Verkehrsbetrieb LIECHTENSTEINmobil, trading as LIEmobil, is a state-owned bus company in Liechtenstein. It operates the country's primary public transport network, with cross-border routes to neighbouring Austria and Switzerland. Founded in 2000, it was originally known as Liechtenstein Bus Anstalt, or just Liechtenstein Bus, before rebranding in 2012.

== History ==
The first bus service in Liechtenstein began operations on 15 March 1922. The Liechtenstein state established the publicly owned Liechtenstein Bus Anstalt (traded as Liechtenstein Bus) in 2000, which rebranded as LIEmobil on 1 January 2012. Verkehrsbetrieb LIECHTENSTEINmobil was registered as a legally independent institution on the day of the rebrand.

In 2024, LIEmobil recorded its highest yearly number of passengers at 6 million, generating its highest yearly revenue of 5.7 million Swiss francs. This represented a 6.3 percent increase from 2023 and a budget surplus, allowing the company to cover 32.9 percent of its operating costs – more than what was covered by the Liechenstein government.

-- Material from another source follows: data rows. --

-- ==== Sys2Proof/Machine/HubOps.lean ====
section
/-!
DEFINITION. Host FIFOs (R29, R37, R59, R548-R557) and what the shepherd hears of record triggers (R561, R562).
-/
namespace Sys2Proof.Machine

/-! ### Host FIFOs -/

/-- The ring die that holds FIFO f, and its number there (R29). -/
def Dev.fifoRd (s : Dev) (f : Nat) : Nat := if Config.singleRd s.variant then 0 else f / 32 % 2
def Dev.fifoLoc (s : Dev) (f : Nat) : Nat := if Config.singleRd s.variant then f % 64 else f % 32

/-- A byte string in words of 7 bytes (R549, R550). -/
def packWords (first : Bool) : List Byte → Nat → List W64
  | _, 0 => []
  | l, n + 1 =>
    let b := l.take 7
    let rest := l.drop 7
    let last := rest.isEmpty
    pack [(63, 1, 1), (62, 1, b2n first), (61, 1, b2n last), (58, 3, b.length - 1), (0, 56, numOf b)]
      :: (if last then [] else packWords false rest n)

/-- The words of a packet. -/
def packetWords (l : List Byte) : List W64 := packWords true l l.length

/-- A pointer mismatch found (R59, R556): the FIFO is reset. -/
def Dev.fifoCheck (s : Dev) (f : Nat) : Dev :=
  let n := s.fifoRd f
  let i := s.fifoLoc f
  let q := (s.rd n).fifo i
  if q.ptrBad then
    let s := s.modRd n (fun x => x.setFifo i Fifo.empty)
    let s := (s.fadd (FIF_STAT_DISC n i) q.words.length).finc (FIF_STAT_RST n i)
    s.report .cont .fifo f 0 0
  else s

/-- Free words of a FIFO, as the write side sees it. -/
def Dev.fifoFree (s : Dev) (f : Nat) : Nat :=
  Config.fifoWords - ((s.rd (s.fifoRd f)).fifo (s.fifoLoc f)).words.length

/-- The first v words of FIFO f are visible; the level interrupt as their number rises to `LEVEL` (R553). -/
def Dev.fifoShow (s : Dev) (f v : Nat) : Dev :=
  let n := s.fifoRd f
  let i := s.fifoLoc f
  let q := (s.rd n).fifo i
  let lvl := s.fget (FIF_CFG_LEVEL n i)
  let s := s.modRd n (fun x => x.setFifo i { q with visible := v })
  if lvl ≠ 0 ∧ q.visible < lvl ∧ lvl ≤ v then s.fifoIrq f else s

/-- A writer completes the packet it is writing into FIFO f (R552). -/
def Dev.fifoFinish (s : Dev) (f : Nat) : Dev :=
  let q := (s.rd (s.fifoRd f)).fifo (s.fifoLoc f)
  if q.visible < q.words.length then s.fifoShow f q.words.length else s

/-- Of a packet's n words, how many are visible once its writing has begun (R552): all of them, but with cut-through the
    writer may be anywhere in the packet (log entry 81). -/
def Dev.fifoCut (s : Dev) (f n : Nat) : Nat × Dev :=
  let cut := s.fget (FIF_CFG_CUT (s.fifoRd f) (s.fifoLoc f))
  if cut = 0 then (n, s)
  else
    let (w, s) := s.free
    let done := w.toNat % (n + 1)
    (if cut ≤ done ∨ done = n then done else 0, s)

/-- FIFO f takes a packet of n words now: its ring die is up, and it has the space (R554, R555). -/
def Dev.fifoTakes (s : Dev) (f n : Nat) : Bool := s.powered (4 + s.fifoRd f) && decide (n ≤ s.fifoFree f)

/-- Writes one packet that ring die n forms for FIFO f (R37, R552-R555): whole, or not at all. -/
def Dev.fifoPush (s : Dev) (n f : Nat) (bytes : List Byte) : Dev :=
  let t := s.fifoRd f
  let i := s.fifoLoc f
  if !s.powered (4 + t) then (if n = t then s else s.finc (RDn_HUB_BRG_LOST n))
  else
    let s := ((if n = t then s else s.finc (RDn_HUB_BRG_XFER n)).fifoCheck f).fifoFinish f
    let w := packetWords bytes
    if s.fifoFree f < w.length then s.finc (FIF_STAT_DROP t i)
    else
      let (k, s) := s.fifoCut f w.length
      let q := (s.rd t).fifo i
      (s.modRd t (fun x => x.setFifo i { q with words := q.words ++ w })).fifoShow f (q.visible + k)

/-- A stream packet (R557): source word, entry. -/
def Dev.streamPacket (s : Dev) (n f src : Nat) (e : BitVec 128) : Dev :=
  s.fifoPush n f (bytesOf 1 1 ++ bytesOf src 2 ++ bytesOf e.toNat 16)

/-- Index of a unit input in `RDn_HUB_RT` (R571). -/
def cellStreamIx (id inp : Nat) : Nat := 8 * id + inp
def aqStreamIx (c : Nat) : Nat := 67584 + c

/-- Entries of the admitted stream that ring die n takes go to its FIFO; those of no admitted stream nowhere. -/
def Dev.entryIn (s : Dev) (n idx src : Nat) (e : BitVec 128) : Dev :=
  match s.stream idx with
  | some q => s.streamPacket n q.fifo src e
  | none => s

/-- Entry slots of a tally or HUB block that cell `id` sent (R529: MODE 0 marks an empty slot). -/
def Dev.entriesIn (s : Dev) (n id : Nat) (l : List Nat) : Dev :=
  l.foldl (fun s x => if bitsOf x 3 2 = 0 then s else s.entryIn n (cellStreamIx id (bitsOf x 0 3)) id (BitVec.ofNat 128 x)) s

/-! ### Record triggers (R561, R562) -/

def Dev.recState (s : Dev) : Nat := s.fget SH_REC_STAT_STATE

/-- The window of the AQ and of a cell in nanoseconds. -/
def Dev.recPostMax (s : Dev) : Nat := 10000 * max (s.fget SH_REC_CFG_POST_C) (s.fget SH_REC_CFG_POST_Q)

/-- The shepherd learns of a trigger at a TS32 instant: the earliest one known stands until T_trig is decided; a later one
    only counts. Sources: 1 cell, 2 AQ, 3 safety, 4 host, 5 stile. -/
def Dev.recLearn (s : Dev) (t : W32) (src : Nat) : Dev :=
  if s.recState = 1 ∨ s.recState = 2 then
    ((s.fset SH_REC_STAT_STATE 3).rcd (fun x => { x with recTrig := some (t, src), recT0 := s.sh.clk.t0 })).irq 39
  else if s.recState = 3 then
    match s.sh.rcd.recTrig with
    | some (u, _) => if (t - u).toInt < 0 then s.rcd (fun x => { x with recTrig := some (t, src) }) else s
    | none => s.finc SH_REC_STAT_LATETRG
  else if s.recState = 4 then s.finc SH_REC_STAT_LATETRG
  else s

end Sys2Proof.Machine
end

LIEmobil received criticism in 2025 for having casino print ads on its busses. Critics pointed out that the state-run bus company ran such ads despite Liechtenstein's Federal Gaming Commission of the Office of Economic Affairs banning the advertising of casinos and other gambling-related topics in the country.

== Services ==
The Liechtenstein government owns LIEmobil, which facilitates countrywide public transport. LIEmobil operates 48 busses on 25 bus routes, including 18 daily bus lines, 4 night bus lines, 2 ski bus lines, and 1 cross-border line. Additionally, it runs the Feldkirch–Buchs regional train.

== Organisation ==
LIEmobil employs 100 bus drivers and has 12 office workers.